August 02, 2004|From Reuters

DETROIT — Auto leasing is gaining popularity again after four years of decline as higher prices for used vehicles prompt U.S. automakers to offer attractive deals, analysts said.

Leased vehicles accounted for nearly 14% of new-vehicle sales by Detroit automakers in the second quarter, up from about 8% a year ago.

Industrywide, leases have accounted for 20% of new-vehicle sales so far this year, up from 18% last year but off from a peak of 36% in 1999.

"The popularity of leasing is on the rebound as residual values have recently firmed," auto analyst John Casesa of Merrill Lynch & Co. said Friday in a note to clients.

Vehicles coming off leases at the end of contracts are usually sold at resale auctions. When residual values, or used-car prices, fall more than expected, automakers can lose money.
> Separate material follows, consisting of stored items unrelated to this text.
-- ==== Sys2Proof/Machine/Object.lean ====
section
/-! DEFINITION. The Alalin object: its layout (R202 to R215) and the checks of Table 8.12 that need nothing but the object
and the device's fixed properties. An object is a list of 64-bit words; positions are word numbers. -/

namespace Sys2Proof.Machine

/-- Word i of an object. -/
def ow (o : List Nat) (i : Nat) : Nat := o.getD i 0

/-- A directory entry: number, type, byte offset, byte length (Table 8.2). -/
abbrev DirEntry := Nat × Nat × Nat × Nat

def dirOf (o : List Nat) : List DirEntry :=
  (List.range 16).filterMap (fun e =>
    if bits (ow o (16 + 3 * e)) 63 48 = 0 then none
    else some (e, bits (ow o (16 + 3 * e)) 63 48, ow o (17 + 3 * e), ow o (18 + 3 * e)))

/-- First word of the section of a type, and its words; (0, 0) when absent. -/
def sect (o : List Nat) (ty : Nat) : Nat × Nat :=
  match (dirOf o).find? (fun e => decide (e.2.1 = ty)) with
  | some e => (e.2.2.1 / 8, e.2.2.2 / 8)
  | none => (0, 0)

def hasSect (o : List Nat) (ty : Nat) : Bool := (dirOf o).any (fun e => decide (e.2.1 = ty))

/-- `n` words from word `i` on; words beyond the end read 0. -/
def owRun (o : List Nat) (i n : Nat) : List Nat :=
  let ws := (o.drop i).take n
  ws ++ List.replicate (n - ws.length) 0

/-- The bytes of `n` words from word `i` on. -/
def wordBytes (o : List Nat) (i n : Nat) : List Nat := (owRun o i n).flatMap (fun w => bytesOf w 8)

/-- The bytes of a byte range. -/
def objBytes (o : List Nat) (off n : Nat) : List Nat := ((wordBytes o (off / 8) ((off % 8 + n + 7) / 8)).drop (off % 8)).take n

/-! ### Header (Table 8.2) -/

def objPatch (o : List Nat) : Bool := bit (ow o 6) 63
def objF (o : List Nat) : Nat := bits (ow o 2) 31 16
def objLc (o : List Nat) : Nat := bits (ow o 2) 15 0
def objHops (o : List Nat) : Nat := bits (ow o 5) 63 59
/-- L_r and L_a as R40 takes them. -/
def objLr (o : List Nat) : Nat := if objHops o = 0 then 0 else 77 * objHops o + 61
def objLa (o : List Nat) : Nat := objLc o - 76 - objLr o
def objMons (o : List Nat) : Nat := bits (ow o 5) 54 42

/-- Types the retained image holds (Table 8.3), and those a patch may hold. -/
def retainedType (ty : Nat) : Bool := decide (ty ≠ 3 ∧ ty ≠ 11)
def patchType (ty : Nat) : Bool := decide (ty ≠ 3 ∧ ty ≠ 10 ∧ ty ≠ 11)

/-- Bytes that the retained image takes: header and retained sections (R226). -/
def retainedSize (o : List Nat) : Nat :=
  ((dirOf o).filter (fun e => retainedType e.2.1)).foldl (fun n e => n + e.2.2.2) 512

/-! ### GRID, CODE, TABLES, WEIGHTS -/

/-- A core record (Table 8.4) as its four words. -/
structure CoreRec where
  w0 : Nat
  w1 : Nat
  route : Nat
  mon : Nat
deriving DecidableEq, Repr

def CoreRec.rest : CoreRec := ⟨0, 0, 0, 0⟩
def recX (r : CoreRec) : Nat := bits r.w0 63 56
def recY (r : CoreRec) : Nat := bits r.w0 55 48
def recXY (r : CoreRec) : Nat := recX r * 256 + recY r

def coreCount (o : List Nat) : Nat := bits (ow o (sect o 1).1) 63 32

def coreRecs (o : List Nat) : List CoreRec :=
  (List.range (min (coreCount o) ((sect o 1).2 / 4))).map (fun i =>
    let a := (sect o 1).1 + 1 + 4 * i
    ⟨ow o a, ow o (a + 1), ow o (a + 2), ow o (a + 3)⟩)

/-- The record of logical core x * 256 + y. -/
def recOf (o : List Nat) (xy : Nat) : Option CoreRec := (coreRecs o).find? (fun r => decide (recXY r = xy))

/-- Position of the input map's count word, and its entries (Table 8.5). -/
def inputAt (o : List Nat) : Nat := (sect o 1).1 + 1 + 4 * coreCount o
def inputCount (o : List Nat) : Nat := bits (ow o (inputAt o)) 63 32
def inputMap (o : List Nat) : List Nat :=
  owRun o (inputAt o + 1) (min (inputCount o) (sect o 1).2)

/-- Positions of consecutive blocks that lie whole between word p and word e; `size` is a block's words; `fuel` bounds their number. -/
def walk (size : Nat → Nat) : Nat → Nat → Nat → List Nat
  | 0, _, _ => []
  | fuel + 1, p, e => if 0 < size p ∧ p + size p ≤ e then p :: walk size fuel (p + size p) e else []

def codePos (o : List Nat) : List Nat :=
  walk (fun p => 1 + bits (ow o p) 63 48) (sect o 2).2 (sect o 2).1 ((sect o 2).1 + (sect o 2).2)

/-- A run of table words: address, number, position of the first word; its tag words follow (R205). -/
structure Run where
  addr : Nat
  count : Nat
  at' : Nat
deriving DecidableEq, Repr

/-- The runs of a table block whose first run header is at p, and the position after them. -/
def runsFrom (o : List Nat) : Nat → Nat → List Run × Nat
  | 0, p => ([], p)
  | k + 1, p =>
    let n := bits (ow o p) 54 46 + 1
    let r := runsFrom o k (p + 1 + n + (n + 15) / 16)
    (⟨bits (ow o p) 63 55, n, p + 1⟩ :: r.1, r.2)

/-- Runs of the table block at p, and the position of its preload. -/
def tblBlock (o : List Nat) (p : Nat) : List Run × Nat := runsFrom o (bits (ow o p) 63 48) (p + 1)

def tblPos (o : List Nat) : List Nat :=
  walk (fun p => (tblBlock o p).2 + 13 - p) (sect o 4).2 (sect o 4).1 ((sect o 4).1 + (sect o 4).2)

/-- The program of a core record: its instruction words from address 0. -/
def progOf (o : List Nat) (r : CoreRec) : List Nat :=
  match (codePos o)[bits r.w0 47 32]? with
  | some p => owRun o (p + 1) (bits (ow o p) 63 48)
  | none => []

def runsOf (o : List Nat) (r : CoreRec) : List Run :=
  match (tblPos o)[bits r.w0 31 16]? with
  | some p => (tblBlock o p).1
  | none => []

/-- Preload word i of a core record. -/
def preOf (o : List Nat) (r : CoreRec) (i : Nat) : Nat :=
  match (tblPos o)[bits r.w0 31 16]? with
  | some p => ow o ((tblBlock o p).2 + i)
  | none => 0

/-- Table words a core record owns. -/
def ownWords (o : List Nat) (r : CoreRec) : List Nat := (runsOf o r).flatMap (fun x => codes x.addr x.count)

/-- Positions of the row records of a core record (R207). -/
def rowPos (o : List Nat) (r : CoreRec) : List Nat :=
  (List.range (bits r.w0 15 8)).map (fun i => (sect o 3).1 + 33 * (bits r.w1 63 32 + i))

/-- Rows of a core record: number, and whether it holds outlier weights. -/
def ownRows (o : List Nat) (r : CoreRec) : List (Nat × Bool) :=
  (rowPos o r).map (fun p => (bits (ow o p) 63 57, bit (ow o p) 56))

/-! ### Programs: strands and register use (R108, R109, R119, R140, R172, R206) -/

/-- The instructions up to the next E. -/
def strandWords : List Nat → List Nat
  | [] => []
  | w :: ws => if eBit w then [w] else w :: strandWords ws

/-- The strands of a program: from each head, also one that stands within another strand, to the next E (R108, R112). -/
def strandsFrom : List Nat → List (List Nat)
  | [] => []
  | w :: ws => if hBit w then strandWords (w :: ws) :: strandsFrom ws else strandsFrom ws

def strandsOf (prog : List Nat) : List (List Nat) := strandsFrom prog

/-- State registers that STATE reads, or writes. -/
def stateUse (dir : Bool) (w : Nat) : List Nat :=
  if opOf w = 7 ∧ bit w 51 = dir then codes (bits w 50 47) (bits w 46 45 + 1) else []

def strandWrites (s : List Nat) : List Nat := s.flatMap writesOf
def strandReads (s : List Nat) : List Nat := (s.flatMap readsOf).filter (fun r => decide (r ≠ 72))

/-- No two lists of the list share a number. -/
def apart : List (List Nat) → Bool
  | [] => true
  | a :: r => r.all (fun b => a.all (fun x => !b.contains x)) && apart r

/-- A strand reads only what it wrote before, or what no strand writes (R109). -/
def readsOk (written : List Nat) : List Nat → List Nat → Bool
  | _, [] => true
  | mine, w :: ws =>
    ((readsOf w).filter (fun r => decide (r ≠ 72))).all (fun r => mine.contains r || !written.contains r)
      && readsOk written (mine ++ writesOf w) ws

/-- R172: a close without row sums after a ZCORR with a non-zero za. -/
def zOk : Bool → List Nat → Bool
  | _, [] => true
  | z, w :: ws =>
    !(z && decide (opOf w = 4) && !bit w 42) && zOk (z || (decide (opOf w = 3) && decide (bits w 42 27 ≠ 0))) ws

/-- The strand rules of a program: error 0x000E. -/
def strandsOk (prog : List Nat) : Bool :=
  let ss := strandsOf prog
  let ins := fun (s : List Nat) => s.flatMap (fun w => (tokOps w).map Prod.fst)
  let headIns := fun (s : List Nat) => (tokOps (s.headD 0)).map Prod.fst
  apart (ss.map ins)
    && ss.all (fun s => headIns s != [] && (ins s).all (fun i => (headIns s).contains i) && decide (opOf (s.headD 0) ≠ 0x10))
    && apart (ss.map strandWrites) && apart (ss.map (fun s => s.flatMap (stateUse true)))
    && ss.all (fun s => readsOk (ss.flatMap strandWrites) [] s && zOk false s)
    && (ss.zipIdx).all (fun a => (ss.zipIdx).all (fun b =>
        decide (a.2 = b.2) || (a.1.flatMap (stateUse false)).all (fun x => !(b.1.flatMap (stateUse true)).contains x)))
    && prog.all (fun w => decide (opOf w ≠ 0 ∧ opOf w ≠ 8 ∧ opOf w ≠ 0x10 ∧ opOf w ≠ 0x11) || decide (prOf w = 0 ∧ pnBit w = false))

/-- Activation registers and predicates that a context preloads: some instruction reads them, and no strand writes them (R206). -/
def preloads (prog : List Nat) : List Nat :=
  (strandReads prog).filter (fun r => (decide (r < 32) || decide (64 < r)) && !((strandsOf prog).flatMap strandWrites).contains r)

/-- Shared registers that a context writes or preloads. -/
def sharedUse (prog : List Nat) : List Nat :=
  ((strandsOf prog).flatMap strandWrites).filter (fun r => decide (r < 32 ∨ 48 ≤ r)) ++ preloads prog

/-- acc0 to acc15 are used. -/
def usesMain (prog : List Nat) : Bool :=
  (strandsOf prog).any (fun s => (strandWrites s ++ strandReads s).any (fun r => decide (32 ≤ r ∧ r < 48)))

/-- The three conditions under which contexts may share acc0 to acc15 (R206). -/
def mainOk (prog : List Nat) : Bool :=
  let main := fun (l : List Nat) => l.any (fun r => decide (32 ≤ r ∧ r < 48))
  (strandsOf prog).all (fun s =>
    s.all (fun w => (!main (writesOf w) || decide (opOf w = 4)) &&
      (!main (readsOf w) || decide (opOf w = 4 ∨ opOf w = 5) || (decide (opOf w = 8) && bit w 24)))
    && (match s.find? (fun w => decide (opOf w = 4)) with | some w => bit w 41 | none => !main (s.flatMap readsOf)))

/-! ### Fields of an instruction (R121, R124, R126, R130 to R137, R142) -/

/-- Bits [hi:0] are 0. -/
def lowZero (w hi : Nat) : Bool := decide (w % 2 ^ (hi + 1) = 0)

/-- MAC operand limits. -/
def macOk (w : Nat) : Bool :=
  decide (macOff w + macCnt w ≤ 32) &&
    (if macSrc w = 7 then decide (macArb w + macCnt w ≤ 32) else decide (macCnt w ≤ 4 ∧ macArb w = 0))

/-- An instruction word in a core of logical row y, with sides on which a core lies and the core's outlier rows: its
reserved fields are 0 and its fields within their limits. DESIGN CHOICE (log entry 158): bits [51:0] of a NOP, which no table lays out,
count as reserved, and so a SEND that forwards from TSRC 7 and a WAIT for a token of SRC 7, which name no input, are refused. -/
def instrOk (row0 : Bool) (side : Nat → Bool) (codeRow : Nat → Bool) (w : Nat) : Bool :=
  match opOf w with
  | 0x00 => lowZero w 51
  | 0x01 => lowZero w 15 && macOk w && !(macOl w && codeRow (macORow w))
  | 0x02 => lowZero w 15 && macOk w && decide (bits w 37 31 = 0) && !bit w 25 && !codeRow (macORow w)
  | 0x03 => lowZero w 26
  | 0x04 => lowZero w 40 && decide (bits w 51 43 + (if bit w 42 then 6 else 2) ≤ 512)
  | 0x05 => lowZero w 26 && decide (bits w 42 38 + bits w 37 33 + 1 ≤ 18 ∧ bits w 32 28 + bits w 37 33 + 1 ≤ 32
      ∧ bits w 51 43 + bits w 37 33 + 1 ≤ 512)
  | 0x06 => lowZero w 25 && decide (bits w 30 27 ≤ 8 ∧ bits w 39 31 + 63 ≤ 0x1FF ∧ bits w 51 47 + bits w 41 40 + 1 ≤ 32
      ∧ bits w 46 42 + bits w 41 40 + 1 ≤ 32)
  | 0x07 => lowZero w 39 && decide (bits w 50 47 + bits w 46 45 + 1 ≤ 16 ∧ bits w 44 40 + bits w 46 45 + 1 ≤ 32)
  | 0x08 => lowZero w 23 && decide (bits w 39 38 ≠ 3)
      && (if bit w 29 then decide (bits w 28 26 ≠ 7)
          else if bit w 24 then decide (bits w 44 40 ≤ 17) else decide (bits w 44 40 + bits w 31 30 + 1 ≤ 32))
      && (List.range 4).all (fun k => !bit w (51 - k) || side k || (decide (k = 0) && row0))
  | 0x09 => lowZero w 41 && decide (bits w 51 49 ≠ 7) && decide (bits w 47 43 ≤ if bit w 42 then 17 else 28)
  | 0x0A => lowZero w 35 && decide (bits w 51 49 ≠ 7) && decide (bits w 40 36 ≤ if bits w 43 42 = 0 then 17 else 28)
  | 0x0B => lowZero w 16 && decide (bits w 37 35 ≤ 5 ∧ bits w 34 33 ≠ 3 ∧ bits w 40 38 ≠ 0)
  | 0x0C => lowZero w 34 && decide (bits w 51 47 + bits w 36 35 + 1 ≤ 32 ∧ bits w 46 42 + bits w 36 35 + 1 ≤ 32
      ∧ bits w 41 37 + bits w 36 35 + 1 ≤ 32)
  | 0x0D => lowZero w 35 && decide (bits w 51 47 + bits w 46 42 + 1 ≤ 32) && !(bit w 36 && decide (bits w 41 37 = 31))
  | 0x0E => lowZero w 3 && decide (bits w 51 50 ≠ 3)
      && (decide (bits w 51 50 = 2) || decide (bits w 49 45 + bits w 39 38 + 1 ≤ 32))
      && (decide (bits w 51 50 ≠ 0) || decide (bits w 44 40 + bits w 39 38 + 1 ≤ 32))
  | 0x0F => lowZero w 37 && decide (bits w 42 38 ≤ 28)
  | 0x10 => lowZero w 36 && decide (bits w 51 50 ≠ 3) && !(decide (bits w 51 50 = 1) && decide (bits w 39 37 = 7))
  | 0x11 => lowZero w 44 && row0 && decide (bits w 49 45 ≤ 28)
  | _ => false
But with the firming of used-car prices, which were up 2.7% in June from year-ago levels, automakers are expanding their lease offers, said Paul Taylor, chief economist with the National Automobile Dealers Assn.

Together with sales to fleet and daily car rental companies, leasing offers another outlet for Detroit's Big Three automakers to cut bulging inventories of unsold vehicles as they try to stem market share losses to Asian rivals.

However, foreign-based car companies are also enticing consumers with attractive lease offers, and the business could become more competitive than ever.

Toyota Motor Corp. and Honda Motor Co., which typically do not offer aggressive consumer incentives, have some of the most lucrative lease programs, said Art Spinella, president of CNW Market Research.

Honda offers a three-year lease on its Accord sedan for as little as $189 a month, half of what the monthly payment would be if a consumer bought it.

Automakers, who typically use leases to lure consumers into more expensive vehicles with low monthly payments, are also expanding their lease programs to support dealers' growing factory-certified used-car business, Spinella said.

Some of the vehicles that are returned at the end of a lease contract are mechanically and cosmetically refurbished and sold to consumers as certified used cars, backed by factory warranties.

"It is very lucrative," Spinella said. "It is a pretty good profit generator for the auto companies."

Manufacturers usually extend factory warranties on late-model vehicles with low mileage and no major damages.

"Consumers pay an average premium of $900 for a certified used vehicle as compared with a non-certified one," Spinella said.